◆ Task item
Where does the string "bitAt" appear? Copy every line of the entries below that holds it.

◆ Working data

*** Block opens ***

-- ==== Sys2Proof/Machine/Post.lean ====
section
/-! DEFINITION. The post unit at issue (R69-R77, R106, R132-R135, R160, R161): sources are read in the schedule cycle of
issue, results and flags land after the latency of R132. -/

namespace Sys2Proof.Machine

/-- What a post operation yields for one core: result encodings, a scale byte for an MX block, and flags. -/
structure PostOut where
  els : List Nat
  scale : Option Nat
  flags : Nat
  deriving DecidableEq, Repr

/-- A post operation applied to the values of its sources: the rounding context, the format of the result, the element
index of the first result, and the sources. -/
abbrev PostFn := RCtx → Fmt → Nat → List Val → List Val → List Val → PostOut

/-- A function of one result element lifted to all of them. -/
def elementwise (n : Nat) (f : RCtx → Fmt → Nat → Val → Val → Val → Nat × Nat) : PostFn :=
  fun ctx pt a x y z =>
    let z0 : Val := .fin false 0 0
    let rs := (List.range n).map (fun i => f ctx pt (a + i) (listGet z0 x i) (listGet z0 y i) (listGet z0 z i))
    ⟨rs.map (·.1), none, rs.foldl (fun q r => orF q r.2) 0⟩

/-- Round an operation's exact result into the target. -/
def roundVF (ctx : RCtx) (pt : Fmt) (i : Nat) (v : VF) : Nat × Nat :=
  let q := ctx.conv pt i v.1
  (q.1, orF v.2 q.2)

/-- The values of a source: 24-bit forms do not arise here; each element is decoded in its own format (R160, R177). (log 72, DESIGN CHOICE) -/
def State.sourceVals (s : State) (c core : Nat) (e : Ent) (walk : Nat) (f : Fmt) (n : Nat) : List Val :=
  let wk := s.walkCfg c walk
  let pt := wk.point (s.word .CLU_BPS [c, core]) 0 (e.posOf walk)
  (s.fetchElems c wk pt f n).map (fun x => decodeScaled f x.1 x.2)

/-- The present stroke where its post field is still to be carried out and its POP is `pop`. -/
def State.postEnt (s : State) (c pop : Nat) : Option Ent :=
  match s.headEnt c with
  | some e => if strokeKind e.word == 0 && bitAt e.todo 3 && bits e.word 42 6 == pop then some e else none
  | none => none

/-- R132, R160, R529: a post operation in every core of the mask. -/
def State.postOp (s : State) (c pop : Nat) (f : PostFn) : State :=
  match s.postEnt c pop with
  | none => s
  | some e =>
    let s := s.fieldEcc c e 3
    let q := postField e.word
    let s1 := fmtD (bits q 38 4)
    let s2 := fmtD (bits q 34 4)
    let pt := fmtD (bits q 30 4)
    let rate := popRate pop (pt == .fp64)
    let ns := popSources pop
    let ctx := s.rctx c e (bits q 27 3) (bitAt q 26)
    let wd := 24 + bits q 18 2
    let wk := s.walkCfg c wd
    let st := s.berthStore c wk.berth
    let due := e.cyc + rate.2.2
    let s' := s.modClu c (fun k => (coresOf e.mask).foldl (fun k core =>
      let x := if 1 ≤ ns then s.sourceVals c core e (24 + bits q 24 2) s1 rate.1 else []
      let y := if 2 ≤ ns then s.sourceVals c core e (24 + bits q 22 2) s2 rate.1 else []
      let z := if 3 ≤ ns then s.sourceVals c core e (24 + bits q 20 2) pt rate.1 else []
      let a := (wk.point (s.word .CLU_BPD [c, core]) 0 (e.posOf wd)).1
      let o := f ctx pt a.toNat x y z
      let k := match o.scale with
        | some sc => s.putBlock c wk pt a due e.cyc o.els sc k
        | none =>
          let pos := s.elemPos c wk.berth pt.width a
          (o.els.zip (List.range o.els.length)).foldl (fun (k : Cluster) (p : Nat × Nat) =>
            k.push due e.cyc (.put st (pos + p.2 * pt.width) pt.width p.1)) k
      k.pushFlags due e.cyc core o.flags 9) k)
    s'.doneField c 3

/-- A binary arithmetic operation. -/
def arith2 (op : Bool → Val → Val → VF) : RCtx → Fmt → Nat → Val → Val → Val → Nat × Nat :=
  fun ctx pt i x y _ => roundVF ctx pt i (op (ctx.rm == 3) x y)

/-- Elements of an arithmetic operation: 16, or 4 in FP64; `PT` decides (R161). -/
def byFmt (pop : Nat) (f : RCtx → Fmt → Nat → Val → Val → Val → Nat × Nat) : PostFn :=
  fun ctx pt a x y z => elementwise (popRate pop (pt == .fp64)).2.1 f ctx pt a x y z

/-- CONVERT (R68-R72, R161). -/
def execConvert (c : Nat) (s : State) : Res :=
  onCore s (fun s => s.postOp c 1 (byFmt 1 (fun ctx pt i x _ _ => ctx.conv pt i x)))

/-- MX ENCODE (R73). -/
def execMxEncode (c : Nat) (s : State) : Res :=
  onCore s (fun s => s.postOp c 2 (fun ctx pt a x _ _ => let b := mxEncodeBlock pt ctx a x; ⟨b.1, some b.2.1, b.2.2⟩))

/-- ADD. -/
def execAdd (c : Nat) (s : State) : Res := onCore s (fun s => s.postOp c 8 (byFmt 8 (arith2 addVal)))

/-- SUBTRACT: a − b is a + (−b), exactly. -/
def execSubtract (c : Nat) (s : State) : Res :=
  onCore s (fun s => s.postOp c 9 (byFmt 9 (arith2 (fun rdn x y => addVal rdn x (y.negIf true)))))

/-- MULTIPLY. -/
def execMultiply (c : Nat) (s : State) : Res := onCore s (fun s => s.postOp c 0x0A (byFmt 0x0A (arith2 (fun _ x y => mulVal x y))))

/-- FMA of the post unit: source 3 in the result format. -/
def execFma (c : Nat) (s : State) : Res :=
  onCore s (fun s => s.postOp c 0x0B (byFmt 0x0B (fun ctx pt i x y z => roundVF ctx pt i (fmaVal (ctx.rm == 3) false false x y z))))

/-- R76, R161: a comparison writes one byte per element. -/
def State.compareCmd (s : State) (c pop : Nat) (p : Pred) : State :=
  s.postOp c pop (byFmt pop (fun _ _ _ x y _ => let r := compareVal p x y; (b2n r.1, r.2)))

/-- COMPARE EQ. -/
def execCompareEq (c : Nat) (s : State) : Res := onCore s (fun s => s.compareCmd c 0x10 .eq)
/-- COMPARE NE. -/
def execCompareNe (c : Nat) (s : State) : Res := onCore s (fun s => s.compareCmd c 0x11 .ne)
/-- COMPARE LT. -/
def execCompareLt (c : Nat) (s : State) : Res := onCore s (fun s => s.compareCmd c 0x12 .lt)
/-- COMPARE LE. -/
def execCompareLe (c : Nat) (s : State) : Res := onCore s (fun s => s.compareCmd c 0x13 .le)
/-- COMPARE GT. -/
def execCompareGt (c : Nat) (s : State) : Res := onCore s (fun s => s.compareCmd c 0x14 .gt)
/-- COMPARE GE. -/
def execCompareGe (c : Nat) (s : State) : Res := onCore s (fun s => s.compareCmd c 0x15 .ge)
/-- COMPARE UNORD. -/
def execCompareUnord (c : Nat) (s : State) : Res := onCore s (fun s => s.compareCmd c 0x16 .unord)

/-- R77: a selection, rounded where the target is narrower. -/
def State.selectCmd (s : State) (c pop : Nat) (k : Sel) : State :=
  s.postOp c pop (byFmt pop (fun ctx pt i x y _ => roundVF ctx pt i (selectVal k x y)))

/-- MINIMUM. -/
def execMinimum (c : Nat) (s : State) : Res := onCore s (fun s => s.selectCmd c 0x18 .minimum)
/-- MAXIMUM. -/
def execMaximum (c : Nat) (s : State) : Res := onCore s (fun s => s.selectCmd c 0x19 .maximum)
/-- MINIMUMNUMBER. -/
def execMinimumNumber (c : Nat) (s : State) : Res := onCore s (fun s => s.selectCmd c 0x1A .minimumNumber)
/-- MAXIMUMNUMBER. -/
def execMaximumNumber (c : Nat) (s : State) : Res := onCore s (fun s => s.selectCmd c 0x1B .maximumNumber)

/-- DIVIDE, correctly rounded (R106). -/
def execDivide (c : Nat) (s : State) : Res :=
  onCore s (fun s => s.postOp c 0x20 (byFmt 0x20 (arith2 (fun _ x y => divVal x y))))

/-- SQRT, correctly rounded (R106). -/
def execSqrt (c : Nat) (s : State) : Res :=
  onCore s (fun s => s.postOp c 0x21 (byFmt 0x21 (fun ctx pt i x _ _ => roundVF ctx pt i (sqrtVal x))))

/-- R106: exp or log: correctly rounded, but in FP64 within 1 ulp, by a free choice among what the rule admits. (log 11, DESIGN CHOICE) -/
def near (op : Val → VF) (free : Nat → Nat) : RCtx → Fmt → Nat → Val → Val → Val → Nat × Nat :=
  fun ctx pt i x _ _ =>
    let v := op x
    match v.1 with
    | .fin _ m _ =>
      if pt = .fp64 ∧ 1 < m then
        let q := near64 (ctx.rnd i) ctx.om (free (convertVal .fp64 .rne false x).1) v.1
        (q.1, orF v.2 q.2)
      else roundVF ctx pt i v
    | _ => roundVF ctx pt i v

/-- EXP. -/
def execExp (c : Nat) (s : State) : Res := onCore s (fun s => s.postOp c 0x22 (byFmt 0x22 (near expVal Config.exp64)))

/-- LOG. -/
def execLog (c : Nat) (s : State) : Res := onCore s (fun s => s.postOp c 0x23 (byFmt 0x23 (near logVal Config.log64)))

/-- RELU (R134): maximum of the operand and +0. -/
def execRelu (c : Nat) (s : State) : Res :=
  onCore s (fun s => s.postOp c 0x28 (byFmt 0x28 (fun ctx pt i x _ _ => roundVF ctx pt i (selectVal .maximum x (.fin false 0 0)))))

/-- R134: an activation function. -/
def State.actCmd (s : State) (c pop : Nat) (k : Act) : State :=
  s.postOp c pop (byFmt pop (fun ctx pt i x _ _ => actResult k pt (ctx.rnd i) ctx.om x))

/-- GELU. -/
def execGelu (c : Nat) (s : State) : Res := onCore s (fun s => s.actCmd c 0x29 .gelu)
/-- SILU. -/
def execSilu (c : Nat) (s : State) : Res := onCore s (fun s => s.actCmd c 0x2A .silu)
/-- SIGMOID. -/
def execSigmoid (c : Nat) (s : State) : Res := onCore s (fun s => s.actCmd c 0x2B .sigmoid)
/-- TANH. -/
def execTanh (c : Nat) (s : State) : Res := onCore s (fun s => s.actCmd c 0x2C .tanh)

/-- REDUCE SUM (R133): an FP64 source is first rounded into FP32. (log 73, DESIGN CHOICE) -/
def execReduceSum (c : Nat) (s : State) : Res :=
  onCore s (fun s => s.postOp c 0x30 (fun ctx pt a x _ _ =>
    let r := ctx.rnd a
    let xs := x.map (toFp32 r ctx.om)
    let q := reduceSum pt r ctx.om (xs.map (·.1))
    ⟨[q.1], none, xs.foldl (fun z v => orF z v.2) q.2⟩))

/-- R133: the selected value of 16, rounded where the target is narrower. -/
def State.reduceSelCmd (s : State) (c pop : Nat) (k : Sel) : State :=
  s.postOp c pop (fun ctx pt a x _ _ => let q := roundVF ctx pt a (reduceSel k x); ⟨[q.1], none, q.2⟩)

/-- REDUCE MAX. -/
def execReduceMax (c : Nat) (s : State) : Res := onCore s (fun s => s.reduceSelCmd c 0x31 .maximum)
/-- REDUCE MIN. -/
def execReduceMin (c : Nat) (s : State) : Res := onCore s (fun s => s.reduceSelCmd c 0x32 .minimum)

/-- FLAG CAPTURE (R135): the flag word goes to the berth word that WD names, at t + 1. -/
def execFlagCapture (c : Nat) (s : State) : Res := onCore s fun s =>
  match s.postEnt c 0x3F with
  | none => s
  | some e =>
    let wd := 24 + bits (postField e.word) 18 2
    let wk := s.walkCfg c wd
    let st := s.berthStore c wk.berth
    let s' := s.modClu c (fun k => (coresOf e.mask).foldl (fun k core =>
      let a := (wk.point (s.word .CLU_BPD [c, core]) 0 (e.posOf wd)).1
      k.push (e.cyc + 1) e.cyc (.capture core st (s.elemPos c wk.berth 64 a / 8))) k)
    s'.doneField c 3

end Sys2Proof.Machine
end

*** Block closes ***

◆ The completed task
  | some e => if strokeKind e.word == 0 && bitAt e.todo 3 && bits e.word 42 6 == pop then some e else none
    let ctx := s.rctx c e (bits q 27 3) (bitAt q 26)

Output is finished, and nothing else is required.